If a quantity is a four-vector, its invariant is automatically frame-independent. You get a conserved, agreed-upon number for free, without checking frame by frame.

This is why professionals think in four-vectors. The "special formulas" for time dilation and length contraction are still true, but you rarely need them: the invariant does the heavy lifting.

Worked examples

Example 1 — proper time from the interval. Two ticks of a spaceship's clock happen at the same place on the ship, separated by \Delta t = 5\ \text{s} of ship time, and the ship travels \Delta x = 4 light-seconds in the ground frame during that time. The invariant interval, computed in the ground frame, is

s^2 = (c\Delta t)^2 - \Delta x^2 = (c \cdot 5)^2 - (4c)^2 = c^2(25 - 16) = 9c^2.

The proper time is \Delta\tau = \sqrt{s^2}/c = 3\ \text{s} — exactly what the ship's own clock reads, and every observer agrees, because s^2 is invariant.

Example 2 — mass of an unknown particle. A detector measures a particle with total energy E = 5\ \text{GeV} and momentum pc = 4\ \text{GeV}. Its invariant mass follows immediately from the four-momentum's length:

mc^2 = \sqrt{E^2 - (pc)^2} = \sqrt{5^2 - 4^2} = \sqrt{9} = 3\ \text{GeV}.

We never needed the particle's speed. Any lab, moving any way, measuring its own E and p, reconstructs the same 3\ \text{GeV} mass — that's how new particles are identified from the debris of collisions.

Example 3 — a photon has zero length. For light, E = pc, so its four-momentum invariant is E^2 - (pc)^2 = 0, giving m = 0. The photon's four-momentum is a lightlike (null) four-vector — a nonzero vector with zero length, something impossible in ordinary Euclidean space but perfectly natural once the metric carries a minus sign.

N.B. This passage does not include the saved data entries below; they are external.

-- ==== Sys2Proof/Certificates/Slice0/Obligations.lean ====
section
/-! DEFINITION. The statements for the provers, in the order of OBLIGATIONS.json. A number of an assumption names the
row notes/assumptions/<n>.md of a choice of the model that the statement rests on. -/

open Sys2Proof Sys2Proof.Machine

/-! ### The block as a whole -/

/-- For every command c and state s, a step of s with c in front of its queue is exec of c on s with the queue's rest.
On an empty queue a step answers the state as it is. The queue is the model's choice (assumption 2, a DESIGN CHOICE).
-/
def Obligations.StepRunsTheFrontCommand : Prop :=
  (∀ (s : State) (c : Instr) (rest : List Instr), s.pending = c :: rest → step s = exec c { s with pending := rest }) ∧
  (∀ s : State, s.pending = [] → step s = .next s)

/-- For every command and every state, exec answers a next state. An access is always answered (R66, R67); that an
event outside its condition moves the clock alone is the model's choice (assumption 1). -/
def Obligations.EveryCommandAnswers : Prop :=
  ∀ (i : Instr) (s : State), ∃ t, exec i s = .next t

/-- At power-on the block is held in reset with cause POR (R36, R50, R54): every other register reads its On reset
value and is effective at it, the journal holds the reset's entry (R93), every memory byte reads 0 (R37), no command
waits. Rests on the model's choices of assumptions 3, 5, 7, 15, 45. -/
def Obligations.PowerOnState : Prop :=
  (∀ (F : Fld) (i : Nat), keyAddr (F.key i) ∉ [0x10, 0x20020, 0x20024] → State.reset.fget F i = F.resetAt i) ∧
  (∀ (F : Fld) (i : Nat), State.reset.eget F i = F.resetAt i) ∧
  (∀ x : RstSrc, State.reset.fget (srcFld x) = if x = .por then 1 else 0) ∧
  State.reset.fget SYS_RSTCAUSE_LAST = 0 ∧ State.reset.fget SYS_RSTCAUSE_SYSCNT = 0 ∧
  State.reset.fget ACC_JNLHEAD_HEAD = 1 ∧ State.reset.fget ACC_JNLCNT_UNREAD = 1 ∧
  (∀ a, State.reset.byte a = 0#8) ∧ State.reset.memOk ∧ State.reset.pending = [] ∧
  State.reset.sys.phase = .supplyHold ∧ State.reset.clk = 0

/-! ### Supplies, reference, straps and resets (R36, R39, R46 to R54, R77) -/

/-- What starts the block: the supply monitors, the reset pin, the supply of the IO banks, and the search for a
reference (R36, R39, R46, R48, R50). An event that its phase does not wait for moves the elapsed clock alone. The
reference is lost and returns (R47): HOLD and LOCK in CLK_STAT, LOSSCNT, and the fault source CLKLOSS. Rests on the
model's choices of assumptions 1, 5. -/
def Obligations.SupplyPinAndReferenceEvents : Prop :=
  (∀ (t : Time) (s : State), s.sys.phase = .supplyHold →
    exec (.supplyRelease t) s = .next { s.at t with
      sys.phase := if s.pins.rstN then .refWatch else .pinHold, sys.since := max s.clk t }) ∧
  (∀ (t : Time) (s : State), s.sys.phase ≠ .supplyHold → exec (.supplyRelease t) s = .next (s.at t)) ∧
  (∀ (t : Time) (also : List RstSrc) (s : State), s.sys.phase ≠ .supplyHold →
    exec (.brownOut t also) s = .next (coldReset (s.at t) (.bor :: also) .supplyHold)) ∧
  (∀ (t : Time) (also : List RstSrc) (s : State), s.sys.phase = .supplyHold →
    exec (.brownOut t also) s = .next (s.at t)) ∧
  (∀ (t : Time) (also : List RstSrc) (s : State), s.sys.phase ≠ .supplyHold →
    exec (.pinReset t also) s = .next (coldReset { s.at t with pins.rstN := false } (.pin :: also) .pinHold)) ∧
  (∀ (t : Time) (also : List RstSrc) (s : State), s.sys.phase = .supplyHold →
    exec (.pinReset t also) s = .next { s.at t with pins.rstN := false }) ∧
  (∀ (t : Time) (s : State), s.sys.phase = .pinHold →
    exec (.resetPinRelease t) s = .next { s.at t with
      pins.rstN := true, sys.phase := .refWatch, sys.since := max s.clk t }) ∧
  (∀ (t : Time) (s : State), s.sys.phase ≠ .pinHold →
    exec (.resetPinRelease t) s = .next { s.at t with pins.rstN := true }) ∧
  (∀ (t : Time) (bank : Fin 4) (up : Bool) (s : State),
    exec (.vddioBankPower t bank up) s = .next { s.at t with pins.banks := putBit s.pins.banks bank up }) ∧
  (∀ (t : Time) (s : State), s.sys.phase = .refWatch → s.sys.since + 100 * usT ≤ max s.clk t →
    exec (.lrefclkWatchEnd t true) s = .next { (s.at t).fset CLK_STAT_SRC 0 1 with sys.phase := .pllLocking } ∧
    exec (.lrefclkWatchEnd t false) s = .next { s.at t with sys.phase := .crystal }) ∧
  (∀ (t : Time) (q : Bool) (s : State), s.sys.phase ≠ .refWatch ∨ max s.clk t < s.sys.since + 100 * usT →
    exec (.lrefclkWatchEnd t q) s = .next (s.at t)) ∧
  (∀ (t : Time) (s : State), s.sys.phase = .crystal →
    (max s.clk t ≤ s.sys.since + 5100 * usT → exec (.crystalQualified t) s =
      .next { (s.at t).fset CLK_STAT_SRC 0 0 with sys.phase := .pllLocking }) ∧
    (s.sys.since + 5100 * usT ≤ max s.clk t →
      exec (.crystalQualifyTimeout t) s = .next { s.at t with sys.phase := .retryWait })) ∧
  (∀ (t : Time) (s : State), s.sys.phase = .crystal →
    (s.sys.since + 5100 * usT < max s.clk t → exec (.crystalQualified t) s = .next (s.at t)) ∧
    (max s.clk t < s.sys.since + 5100 * usT → exec (.crystalQualifyTimeout t) s = .next (s.at t))) ∧
  (∀ (t : Time) (s : State), s.sys.phase ≠ .crystal →
    exec (.crystalQualified t) s = .next (s.at t) ∧ exec (.crystalQualifyTimeout t) s = .next (s.at t)) ∧
  (∀ (t : Time) (s : State), s.sys.phase = .retryWait → s.sys.since + 10 * msT ≤ max s.clk t →
    exec (.referenceRetry t) s = .next { s.at t with sys.phase := .refWatch, sys.since := max s.clk t }) ∧
  (∀ (t : Time) (s : State), s.sys.phase ≠ .retryWait ∨ max s.clk t < s.sys.since + 10 * msT →
    exec (.referenceRetry t) s = .next (s.at t)) ∧
  (∀ (t : Time) (s : State), s.fget CLK_STAT_LOCK = 1 → s.sys.lostAt = none →
    exec (.referenceLoss t) s = .next (srcAssert { (s.at t).fsets [(CLK_STAT_HOLD, 0, 1), (CLK_STAT_LOCK, 0, 0)] with
      sys.lostAt := some (max s.clk t) } SRC_CLKLOSS)) ∧
  (∀ (t : Time) (s : State), s.fget CLK_STAT_LOCK ≠ 1 ∨ s.sys.lostAt ≠ none →
    exec (.referenceLoss t) s = .next (s.at t)) ∧
  (∀ (t : Time) (s : State) (l : Time), s.sys.lostAt = some l → max s.clk t < l + 100 * usT →
    exec (.referenceReturn t) s = .next (srcRelease { (s.at t).fsets [(CLK_STAT_HOLD, 0, 0), (CLK_STAT_LOCK, 0, 1),
      (CLK_STAT_LOSSCNT, 0, min (s.fget CLK_STAT_LOSSCNT + 1) 255)] with sys.lostAt := none } SRC_CLKLOSS)) ∧
  (∀ (t : Time) (s : State), (∀ l, s.sys.lostAt = some l → l + 100 * usT ≤ max s.clk t) →
    exec (.referenceReturn t) s = .next (s.at t))

/-- The straps are taken when three samples agree, at lock and at each later sampling, and fix role, stack identity and
SID_BAD (R1, R2, R29, R53). While they disagree the block waits. Rests on the model's choices of assumptions 3, 5. -/
def Obligations.StrapsAreSampled : Prop :=
  (∀ (t : Time) (p : Straps) (s : State), s.sys.phase = .pllLocking →
    Answers (exec (.pllLock t p p p) s) (fun u =>
      u.sys.phase = .otpLoad ∧ u.fget CLK_STAT_LOCK = 1 ∧ u.fget SYS_STRAP_ROLE = b2n p.role ∧
      u.fget SYS_STRAP_SID = 2 * b2n p.sid1 + b2n p.sid0 ∧
      u.fget SYS_STRAP_SID_BAD = b2n (p.role && p.sid1 && p.sid0) ∧ u.pins.straps = p ∧ s.SameMem u ∧
      s.SameRegsBut u [(CLK_STAT_LOCK, 0), (SYS_STRAP_ROLE, 0), (SYS_STRAP_SID, 0), (SYS_STRAP_SID_BAD, 0),
        (VOTE_LEASE_OWN, 0), (TIM_CFG_SRC, 0), (TIM_CFG_PORT, 0), (TIM_SERVO_BW, 0), (TIM_LOCKCFG_LOCKTH, 0)])) ∧
  (∀ (t : Time) (p : Straps) (s : State), s.sys.phase = .strapWait → s.sys.since + msT ≤ max s.clk t →
    Answers (exec (.strapResample t p p p) s) (fun u =>
      u.sys.phase = .otpLoad ∧ u.fget SYS_STRAP_ROLE = b2n p.role ∧
      u.fget SYS_STRAP_SID = 2 * b2n p.sid1 + b2n p.sid0 ∧
      u.fget SYS_STRAP_SID_BAD = b2n (p.role && p.sid1 && p.sid0) ∧ u.pins.straps = p ∧ s.SameMem u ∧
      s.SameRegsBut u [(SYS_STRAP_ROLE, 0), (SYS_STRAP_SID, 0), (SYS_STRAP_SID_BAD, 0),
        (VOTE_LEASE_OWN, 0), (TIM_CFG_SRC, 0), (TIM_CFG_PORT, 0), (TIM_SERVO_BW, 0), (TIM_LOCKCFG_LOCKTH, 0)])) ∧
  (∀ (t : Time) (a b c : Straps) (s : State), (a ≠ b ∨ b ≠ c) →
    (s.sys.phase = .pllLocking → exec (.pllLock t a b c) s =
      .next { (s.at t).fset CLK_STAT_LOCK 0 1 with
        pins.straps := c, sys.phase := .strapWait, sys.since := max s.clk t }) ∧
    (s.sys.phase = .strapWait → s.sys.since + msT ≤ max s.clk t → exec (.strapResample t a b c) s =
      .next { s.at t with pins.straps := c, sys.phase := .strapWait, sys.since := max s.clk t })) ∧
  (∀ (t : Time) (a b c : Straps) (s : State),
    (s.sys.phase ≠ .pllLocking → exec (.pllLock t a b c) s = .next (s.at t)) ∧
    (s.sys.phase ≠ .strapWait ∨ max s.clk t < s.sys.since + msT → exec (.strapResample t a b c) s = .next (s.at t)))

You can, and some books do: they use the "mostly plus" metric \eta_{\mu\nu} = \text{diag}(-1,+1,+1,+1), which just flips the overall sign of every interval (timelike becomes negative). What you can never do is make all four signs the same. The single relative minus sign is the entire physical content — it's what makes spacetime Lorentzian rather than Euclidean, what separates "time" from "space", what bends circles into hyperbolas, and what enforces the cosmic speed limit. Erase the minus and you erase relativity: with four plus signs, "boosts" would be ordinary rotations, there'd be no light cone, no causal order, and no maximum speed. That one minus sign is doing the work of the whole theory. (Just pick a convention and stick with it — mixing them mid-calculation is a classic way to lose a sign.)

The superscript on x^\mu is a label, not an exponent. This trips up everyone at first. In x^\mu = (ct, x, y, z), the symbol x^2 means "component number 2" (the y-coordinate), not "x squared". Two habits keep you safe:

When you genuinely square a component, wrap it: write (x^1)^2 for "the x-component, squared". The interval is (x^0)^2 - (x^1)^2 - (x^2)^2 - (x^3)^2, parentheses and all.
The Einstein summation only fires when an index appears once up and once down (x^\mu x_\mu), which is why the metric \eta_{\mu\nu} (two down-indices) is there to "lower" one of them. Two up indices x^\mu x^\mu is not a valid contraction — you need the metric in between.